= Beginning of Section =

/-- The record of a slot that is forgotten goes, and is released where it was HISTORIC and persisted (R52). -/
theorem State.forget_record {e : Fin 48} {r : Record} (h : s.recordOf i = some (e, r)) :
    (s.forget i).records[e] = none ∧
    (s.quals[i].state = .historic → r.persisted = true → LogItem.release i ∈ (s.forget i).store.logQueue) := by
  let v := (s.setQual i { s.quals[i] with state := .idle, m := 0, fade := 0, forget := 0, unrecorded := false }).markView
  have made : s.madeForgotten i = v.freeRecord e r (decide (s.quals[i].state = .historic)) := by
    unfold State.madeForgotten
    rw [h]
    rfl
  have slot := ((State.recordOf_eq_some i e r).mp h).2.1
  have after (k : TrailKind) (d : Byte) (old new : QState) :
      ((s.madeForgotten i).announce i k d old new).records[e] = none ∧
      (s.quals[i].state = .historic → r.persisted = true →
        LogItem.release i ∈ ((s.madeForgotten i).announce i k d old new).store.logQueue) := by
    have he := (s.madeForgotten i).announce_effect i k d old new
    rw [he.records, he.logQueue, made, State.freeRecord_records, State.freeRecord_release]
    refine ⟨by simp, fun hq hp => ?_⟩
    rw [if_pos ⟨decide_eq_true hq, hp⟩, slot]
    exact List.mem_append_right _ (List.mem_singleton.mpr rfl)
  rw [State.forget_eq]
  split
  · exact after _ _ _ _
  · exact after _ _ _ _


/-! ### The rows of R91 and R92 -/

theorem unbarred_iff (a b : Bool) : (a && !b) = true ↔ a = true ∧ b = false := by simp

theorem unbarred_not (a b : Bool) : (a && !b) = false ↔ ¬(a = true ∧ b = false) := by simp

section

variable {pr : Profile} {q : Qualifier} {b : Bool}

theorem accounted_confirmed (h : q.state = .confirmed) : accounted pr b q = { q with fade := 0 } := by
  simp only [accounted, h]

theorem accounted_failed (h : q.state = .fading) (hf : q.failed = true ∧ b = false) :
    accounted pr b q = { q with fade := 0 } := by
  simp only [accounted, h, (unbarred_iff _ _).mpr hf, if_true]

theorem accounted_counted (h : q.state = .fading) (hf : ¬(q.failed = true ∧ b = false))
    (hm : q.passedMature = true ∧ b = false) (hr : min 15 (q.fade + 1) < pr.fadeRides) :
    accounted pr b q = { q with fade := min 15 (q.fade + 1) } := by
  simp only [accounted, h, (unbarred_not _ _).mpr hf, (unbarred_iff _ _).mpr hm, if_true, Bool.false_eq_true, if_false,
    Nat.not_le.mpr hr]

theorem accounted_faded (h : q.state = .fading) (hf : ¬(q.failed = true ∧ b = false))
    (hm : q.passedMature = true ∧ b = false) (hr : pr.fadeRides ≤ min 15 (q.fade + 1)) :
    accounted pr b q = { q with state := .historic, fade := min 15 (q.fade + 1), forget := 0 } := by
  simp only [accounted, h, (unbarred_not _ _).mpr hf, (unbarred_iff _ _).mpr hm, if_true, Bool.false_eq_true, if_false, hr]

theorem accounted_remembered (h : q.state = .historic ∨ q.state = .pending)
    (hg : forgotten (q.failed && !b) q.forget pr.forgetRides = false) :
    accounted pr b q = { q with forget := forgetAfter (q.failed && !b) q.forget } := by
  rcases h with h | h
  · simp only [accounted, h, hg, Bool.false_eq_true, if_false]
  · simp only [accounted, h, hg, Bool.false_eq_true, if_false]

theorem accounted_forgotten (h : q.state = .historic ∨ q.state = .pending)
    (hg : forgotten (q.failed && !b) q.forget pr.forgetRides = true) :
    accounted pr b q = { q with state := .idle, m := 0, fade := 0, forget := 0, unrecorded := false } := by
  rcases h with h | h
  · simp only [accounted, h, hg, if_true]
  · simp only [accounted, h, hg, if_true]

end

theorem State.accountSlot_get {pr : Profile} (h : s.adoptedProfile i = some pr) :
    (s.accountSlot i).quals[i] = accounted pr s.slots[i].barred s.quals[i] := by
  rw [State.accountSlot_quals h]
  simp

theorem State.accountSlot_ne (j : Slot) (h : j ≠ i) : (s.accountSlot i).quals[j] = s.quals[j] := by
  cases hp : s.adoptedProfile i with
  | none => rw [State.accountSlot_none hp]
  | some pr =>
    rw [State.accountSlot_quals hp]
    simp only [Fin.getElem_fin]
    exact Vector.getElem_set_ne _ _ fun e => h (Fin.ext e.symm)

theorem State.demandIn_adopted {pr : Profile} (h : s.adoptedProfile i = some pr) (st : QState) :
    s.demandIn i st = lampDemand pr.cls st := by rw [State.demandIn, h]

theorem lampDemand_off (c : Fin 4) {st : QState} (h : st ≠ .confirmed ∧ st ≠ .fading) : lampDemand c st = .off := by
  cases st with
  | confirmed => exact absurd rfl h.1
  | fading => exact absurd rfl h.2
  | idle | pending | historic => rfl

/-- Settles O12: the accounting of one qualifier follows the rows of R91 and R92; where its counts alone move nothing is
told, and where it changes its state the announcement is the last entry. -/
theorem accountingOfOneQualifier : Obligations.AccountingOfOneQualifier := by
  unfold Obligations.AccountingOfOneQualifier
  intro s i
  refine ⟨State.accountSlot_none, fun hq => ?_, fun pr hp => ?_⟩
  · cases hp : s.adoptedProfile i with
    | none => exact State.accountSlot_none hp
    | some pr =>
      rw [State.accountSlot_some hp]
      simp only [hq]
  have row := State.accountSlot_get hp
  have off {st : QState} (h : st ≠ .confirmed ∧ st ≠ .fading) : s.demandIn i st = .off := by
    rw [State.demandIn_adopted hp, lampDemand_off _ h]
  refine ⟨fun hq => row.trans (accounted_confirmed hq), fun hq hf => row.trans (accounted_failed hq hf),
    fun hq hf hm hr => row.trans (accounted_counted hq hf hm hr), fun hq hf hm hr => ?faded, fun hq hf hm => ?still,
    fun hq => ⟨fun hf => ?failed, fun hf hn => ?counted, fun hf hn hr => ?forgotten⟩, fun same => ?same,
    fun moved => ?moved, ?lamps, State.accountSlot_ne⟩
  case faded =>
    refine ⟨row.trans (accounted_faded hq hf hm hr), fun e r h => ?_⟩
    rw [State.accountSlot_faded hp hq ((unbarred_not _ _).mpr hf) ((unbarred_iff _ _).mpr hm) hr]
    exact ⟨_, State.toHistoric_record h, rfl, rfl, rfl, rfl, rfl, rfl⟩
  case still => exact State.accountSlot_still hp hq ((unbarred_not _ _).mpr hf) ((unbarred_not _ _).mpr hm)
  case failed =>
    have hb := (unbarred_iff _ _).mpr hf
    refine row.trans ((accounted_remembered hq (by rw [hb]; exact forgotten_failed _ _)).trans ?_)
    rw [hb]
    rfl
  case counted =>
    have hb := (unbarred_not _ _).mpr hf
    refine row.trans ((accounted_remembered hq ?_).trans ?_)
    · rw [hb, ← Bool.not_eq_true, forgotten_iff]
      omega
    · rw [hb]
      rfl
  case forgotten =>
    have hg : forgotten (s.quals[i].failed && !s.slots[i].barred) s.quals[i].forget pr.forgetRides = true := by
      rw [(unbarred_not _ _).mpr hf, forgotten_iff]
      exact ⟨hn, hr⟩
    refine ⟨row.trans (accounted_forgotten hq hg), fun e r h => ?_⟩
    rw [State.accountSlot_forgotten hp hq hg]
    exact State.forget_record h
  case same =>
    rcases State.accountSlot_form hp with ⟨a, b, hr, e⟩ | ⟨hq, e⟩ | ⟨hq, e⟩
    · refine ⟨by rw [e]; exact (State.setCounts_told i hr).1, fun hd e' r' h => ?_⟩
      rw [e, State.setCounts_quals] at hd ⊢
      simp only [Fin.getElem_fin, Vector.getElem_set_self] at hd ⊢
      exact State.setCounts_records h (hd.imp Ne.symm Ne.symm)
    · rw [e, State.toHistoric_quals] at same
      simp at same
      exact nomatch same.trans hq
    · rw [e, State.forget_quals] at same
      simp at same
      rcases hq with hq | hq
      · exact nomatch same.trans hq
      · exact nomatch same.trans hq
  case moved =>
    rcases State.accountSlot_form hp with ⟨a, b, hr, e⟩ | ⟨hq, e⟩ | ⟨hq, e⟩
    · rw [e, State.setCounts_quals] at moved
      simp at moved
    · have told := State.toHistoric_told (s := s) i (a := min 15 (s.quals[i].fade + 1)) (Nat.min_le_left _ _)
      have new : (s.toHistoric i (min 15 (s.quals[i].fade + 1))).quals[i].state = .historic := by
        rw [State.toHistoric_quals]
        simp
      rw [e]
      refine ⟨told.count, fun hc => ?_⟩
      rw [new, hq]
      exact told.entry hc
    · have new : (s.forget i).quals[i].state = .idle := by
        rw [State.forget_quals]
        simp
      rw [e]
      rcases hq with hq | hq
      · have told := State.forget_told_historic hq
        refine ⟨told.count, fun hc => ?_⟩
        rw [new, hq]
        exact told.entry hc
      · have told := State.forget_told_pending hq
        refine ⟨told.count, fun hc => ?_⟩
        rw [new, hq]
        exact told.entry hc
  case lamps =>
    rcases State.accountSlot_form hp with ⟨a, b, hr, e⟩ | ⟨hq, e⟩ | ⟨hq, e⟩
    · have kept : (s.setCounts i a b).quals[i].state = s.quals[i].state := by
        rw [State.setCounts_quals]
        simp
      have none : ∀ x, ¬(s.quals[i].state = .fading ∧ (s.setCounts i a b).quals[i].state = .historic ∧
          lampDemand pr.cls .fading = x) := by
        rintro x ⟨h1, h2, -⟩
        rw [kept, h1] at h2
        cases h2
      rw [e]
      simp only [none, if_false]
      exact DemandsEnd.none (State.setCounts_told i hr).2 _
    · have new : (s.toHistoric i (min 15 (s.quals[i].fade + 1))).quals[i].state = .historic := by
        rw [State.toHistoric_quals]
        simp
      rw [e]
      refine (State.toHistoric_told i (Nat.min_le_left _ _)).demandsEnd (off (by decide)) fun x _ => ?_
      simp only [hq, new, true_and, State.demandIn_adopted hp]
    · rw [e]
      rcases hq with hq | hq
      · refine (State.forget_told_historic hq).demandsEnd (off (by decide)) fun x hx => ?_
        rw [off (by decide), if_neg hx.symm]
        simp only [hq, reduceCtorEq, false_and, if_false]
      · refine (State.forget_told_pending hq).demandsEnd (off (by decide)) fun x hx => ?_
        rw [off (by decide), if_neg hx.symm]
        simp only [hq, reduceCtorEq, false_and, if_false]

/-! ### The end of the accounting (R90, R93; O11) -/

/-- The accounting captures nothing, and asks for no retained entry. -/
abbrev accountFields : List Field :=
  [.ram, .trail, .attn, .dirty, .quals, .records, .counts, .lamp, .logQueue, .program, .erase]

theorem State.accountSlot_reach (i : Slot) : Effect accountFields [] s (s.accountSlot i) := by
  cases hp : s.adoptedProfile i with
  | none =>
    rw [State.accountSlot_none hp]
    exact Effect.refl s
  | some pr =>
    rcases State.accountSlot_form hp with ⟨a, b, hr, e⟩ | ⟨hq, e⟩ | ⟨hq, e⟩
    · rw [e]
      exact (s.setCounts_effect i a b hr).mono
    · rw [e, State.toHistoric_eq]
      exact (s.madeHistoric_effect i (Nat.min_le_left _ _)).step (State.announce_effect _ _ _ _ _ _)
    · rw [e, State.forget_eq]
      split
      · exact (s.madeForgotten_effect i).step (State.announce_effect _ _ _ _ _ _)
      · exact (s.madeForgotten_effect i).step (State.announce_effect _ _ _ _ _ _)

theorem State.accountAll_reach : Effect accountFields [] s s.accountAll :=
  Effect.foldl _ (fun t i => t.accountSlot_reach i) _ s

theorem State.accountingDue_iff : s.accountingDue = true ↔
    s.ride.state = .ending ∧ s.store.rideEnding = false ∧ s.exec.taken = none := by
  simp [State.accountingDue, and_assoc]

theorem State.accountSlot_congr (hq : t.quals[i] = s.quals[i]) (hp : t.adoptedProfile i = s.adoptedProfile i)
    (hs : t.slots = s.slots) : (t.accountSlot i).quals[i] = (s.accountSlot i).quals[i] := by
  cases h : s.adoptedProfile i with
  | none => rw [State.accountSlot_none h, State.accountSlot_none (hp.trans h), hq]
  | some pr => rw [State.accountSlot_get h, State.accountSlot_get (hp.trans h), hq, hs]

= End of Section =

From the entries, report every line in which the string "Obligations" occurs.

theorem accountingOfOneQualifier : Obligations.AccountingOfOneQualifier := by
  unfold Obligations.AccountingOfOneQualifier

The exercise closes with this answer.